#### [WORK ORDER]
Begin at the line below that has "R227, R228). -/" and stop after the line that has "def State.ackTake (s". Please restate only those lines, word for word.

#### [STORED DATA]
-- ==== Sys2Proof/Machine/Transmit.lean ====
section
/-! DEFINITION. Transmissions that LNK commits: ACKs, schedule entries and beacons, their ends, replies and sizing
(spec/07_link_timing_engine.md R196-R211, spec/08_sleepy_downlink_beacons.md R224-R232). -/

namespace Sys2Proof.Machine

/-! ### Common operations -/

/-- Ticks from the first to the end of the last symbol of `copies` back-to-back copies (R136, R224, R227, R228). -/
def airTicks (pw : List Word) (pre len copies : Nat) : Nat :=
  symTicks (copies * (pre + pwSyncSyms pw + pwFrameSyms pw len)) (pwRate pw)

/-- The device transmit counter can give a value (R175). -/
def State.counterLeft (s : State) : Bool := !s.rb Reg.LNK_STAT 3

/-- Order in which transmissions latched in one tick take values: T0, then the lower chain (R175). -/
def latchLe (a b : Nat × Nat × Nat) : Bool := decide (a.1 < b.1) || (a.1 == b.1 && decide (a.2.1 ≤ b.2.1))

/-- Transmission `id`, with first symbol at `t0` on chain n, takes a value of the device transmit counter in the present tick;
every transmission latched in this tick then holds the value of its place. -/
def takeCounter (s : State) (t0 n id : Nat) : State :=
  let old := if s.lnk.latchAt = s.slate then s.lnk.latches else []
  let all := insertBy latchLe (t0, n, id) old
  let next := (s.rd Reg.LNK_TXCTR).toNat
  let give (t : Tx) : Tx :=
    match (List.range all.length).find? fun i => (all.map fun l => l.2.2).getD i 0 == t.id with
    | some i => { t with counter := some (next - old.length + i), mhr := setCounter t.mhr (next - old.length + i) }
    | none => t
  let s : State := { s with
    lnk := { s.lnk with latches := all, latchAt := s.slate }
    rfs := { s.rfs with txs := s.rfs.txs.map give } }
  (s.wr Reg.LNK_TXCTR (word (next + 1))).wb Reg.LNK_STAT 3 (next == 0xFFFFFFFF)

/-- A fresh number for a transmission. -/
def State.nextId (s : State) : Nat × State := (s.lnk.seq, { s with lnk := { s.lnk with seq := s.lnk.seq + 1 } })

/-- The chain cannot start this transmission (R51, R76).
DEDUCED (unsafe), log entry 49. -/
def State.chainRefuses (s : State) (n : Nat) : Bool := !s.roleTx n || s.chainBusy n

/-! ### ACKs (R196-R200) -/

/-- The take of an ACK request, where it has not been released. -/
def State.ackTake (s : State) (a : AckReq) : Option Take :=
  (s.lnk.takes.find a.demod).filter fun t => t.stamp == a.stamp

/-- ACK request `a` is gone; `f` is what becomes of its take where that has not been released. -/
def dropAck (s : State) (a : AckReq) (f : Take → Take) : State :=
  let s : State := { s with lnk := { s.lnk with acks := s.lnk.acks.filter fun b => b.id != a.id } }
  match s.ackTake a with
  | some t => s.setTake a.demod (f t)
  | none => s

/-- PEND of an ACK (R182): a pending count that is not 0, without the increments of the present tick (R33), and 0 for a deleted record
(R268). A record that cannot be read gives 0.
DEDUCED (unsafe), log entry 51. DESIGN CHOICE (unsafe), log entry 110. -/
def ackPending (s : State) (a : AckReq) : State × Bool :=
  if a.deleted then (s, false)
  else
    match recFetch s a.addr with
    | (s, .got r) => (s, decide (s.lnk.incs.get a.addr 0 < recPending r))
    | (s, _) => (s, false)

/-- The key of an ACK (R268, R305). -/
def ackKey (s : State) (a : AckReq) : State × KeyFound :=
  if a.sec = 0 then (s, .key [])
  else if !a.key.isEmpty then (s, .key a.key)
  else endpointKey s a.addr (recKgen a.record) (recKey a.record)

/-- The transmission of ACK request `a` (R197, R198). -/
def State.ackTx (s : State) (a : AckReq) (pend : Bool) : Tx :=
  let mhr := ackMhr (mkFc 2 a.sec false pend false 0 a.tc.isSome) a.net a.counter a.addr a.tc
  let t1 := a.t0 + airTicks a.pw (pwPmin a.pw) (mhr.length + micLen a.sec) 1
  { s.mkTx a.id (.ack a.reack a.addr pend) a.chain a.ch a.prof a.word a.commitAt a.t0 t1 with
    mhr := mhr, long := a.long, pre := pwPmin a.pw, pw := a.pw }

/-- ACK request `a` at its commit point (R199).
DEDUCED (unsafe), log entry 50. DEDUCED (unsafe), log entry 51. -/
def ackCommit (s : State) (a : AckReq) : State :=
  if !s.operating then dropAck s a fun t => { t with acked := false }
  else
    let (s, pend) := ackPending s a
    let s := dropAck s a id
    let x := s.ackTx a pend
    if s.chainRefuses a.chain then s.countTx 0x24
    else if s.txConflict a.chain x.since (s.backOf a.chain x.t1) true then s.countTx 0x24
    else
      match budgetCheck s a.id a.word x.us .ack with
      | (s, .approved) =>
        let s := s.inc Reg.LNK_ACKCNT
        let s := if a.reack then s.inc Reg.LNK_REACKCNT else s
        match ackKey s a with
        | (s, .key k) => latchTx (laneWork s 28) { x with key := k }
        | (s, _) => (s.unreserve a.id).countTx 0x24
      | (s, _) => s.countTx 0x21

/-! ### Sizing of wake-path entries (R226, R227) -/

/-- L, u and T0 of listen instant k. -/
structure WakeInstant where
  l : Nat
  u : Nat
  t0 : Int

/-- The k-th listen instant of record r under downlink set i. -/
def State.wakeInstant (s : State) (r : Rec) (k : Nat) : WakeInstant :=
  let i := recPset r
  let l := cdiv ((recHeard r : Int) + k * recPeriod r).toNat 8
  let b := (recDrift r).natAbs + 65536 * s.rf (Reg.LNK_DSET_B i) 7 0
  let u := cdiv (b * (8 * l - recHeard r)) (8 * 65536000000)
  let hold := if s.pstate = 3 then cdiv (s.rf Reg.LNK_HOLD 7 0 * (8 * l - s.rd64 (Reg.LNK_PLAST 0))) 8000000 else 0
  let u := u + hold
  { l := l, u := u, t0 := (l : Int) - u - 16 * s.rf (Reg.LNK_DSET_B i) 31 16 }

#### [THE COMPLETED TASK]
/-- Ticks from the first to the end of the last symbol of `copies` back-to-back copies (R136, R224, R227, R228). -/
def airTicks (pw : List Word) (pre len copies : Nat) : Nat :=
  symTicks (copies * (pre + pwSyncSyms pw + pwFrameSyms pw len)) (pwRate pw)

/-- The device transmit counter can give a value (R175). -/
def State.counterLeft (s : State) : Bool := !s.rb Reg.LNK_STAT 3

/-- Order in which transmissions latched in one tick take values: T0, then the lower chain (R175). -/
def latchLe (a b : Nat × Nat × Nat) : Bool := decide (a.1 < b.1) || (a.1 == b.1 && decide (a.2.1 ≤ b.2.1))

/-- Transmission `id`, with first symbol at `t0` on chain n, takes a value of the device transmit counter in the present tick;
every transmission latched in this tick then holds the value of its place. -/
def takeCounter (s : State) (t0 n id : Nat) : State :=
  let old := if s.lnk.latchAt = s.slate then s.lnk.latches else []
  let all := insertBy latchLe (t0, n, id) old
  let next := (s.rd Reg.LNK_TXCTR).toNat
  let give (t : Tx) : Tx :=
    match (List.range all.length).find? fun i => (all.map fun l => l.2.2).getD i 0 == t.id with
    | some i => { t with counter := some (next - old.length + i), mhr := setCounter t.mhr (next - old.length + i) }
    | none => t
  let s : State := { s with
    lnk := { s.lnk with latches := all, latchAt := s.slate }
    rfs := { s.rfs with txs := s.rfs.txs.map give } }
  (s.wr Reg.LNK_TXCTR (word (next + 1))).wb Reg.LNK_STAT 3 (next == 0xFFFFFFFF)

/-- A fresh number for a transmission. -/
def State.nextId (s : State) : Nat × State := (s.lnk.seq, { s with lnk := { s.lnk with seq := s.lnk.seq + 1 } })

/-- The chain cannot start this transmission (R51, R76).
DEDUCED (unsafe), log entry 49. -/
def State.chainRefuses (s : State) (n : Nat) : Bool := !s.roleTx n || s.chainBusy n

/-! ### ACKs (R196-R200) -/

/-- The take of an ACK request, where it has not been released. -/
def State.ackTake (s : State) (a : AckReq) : Option Take :=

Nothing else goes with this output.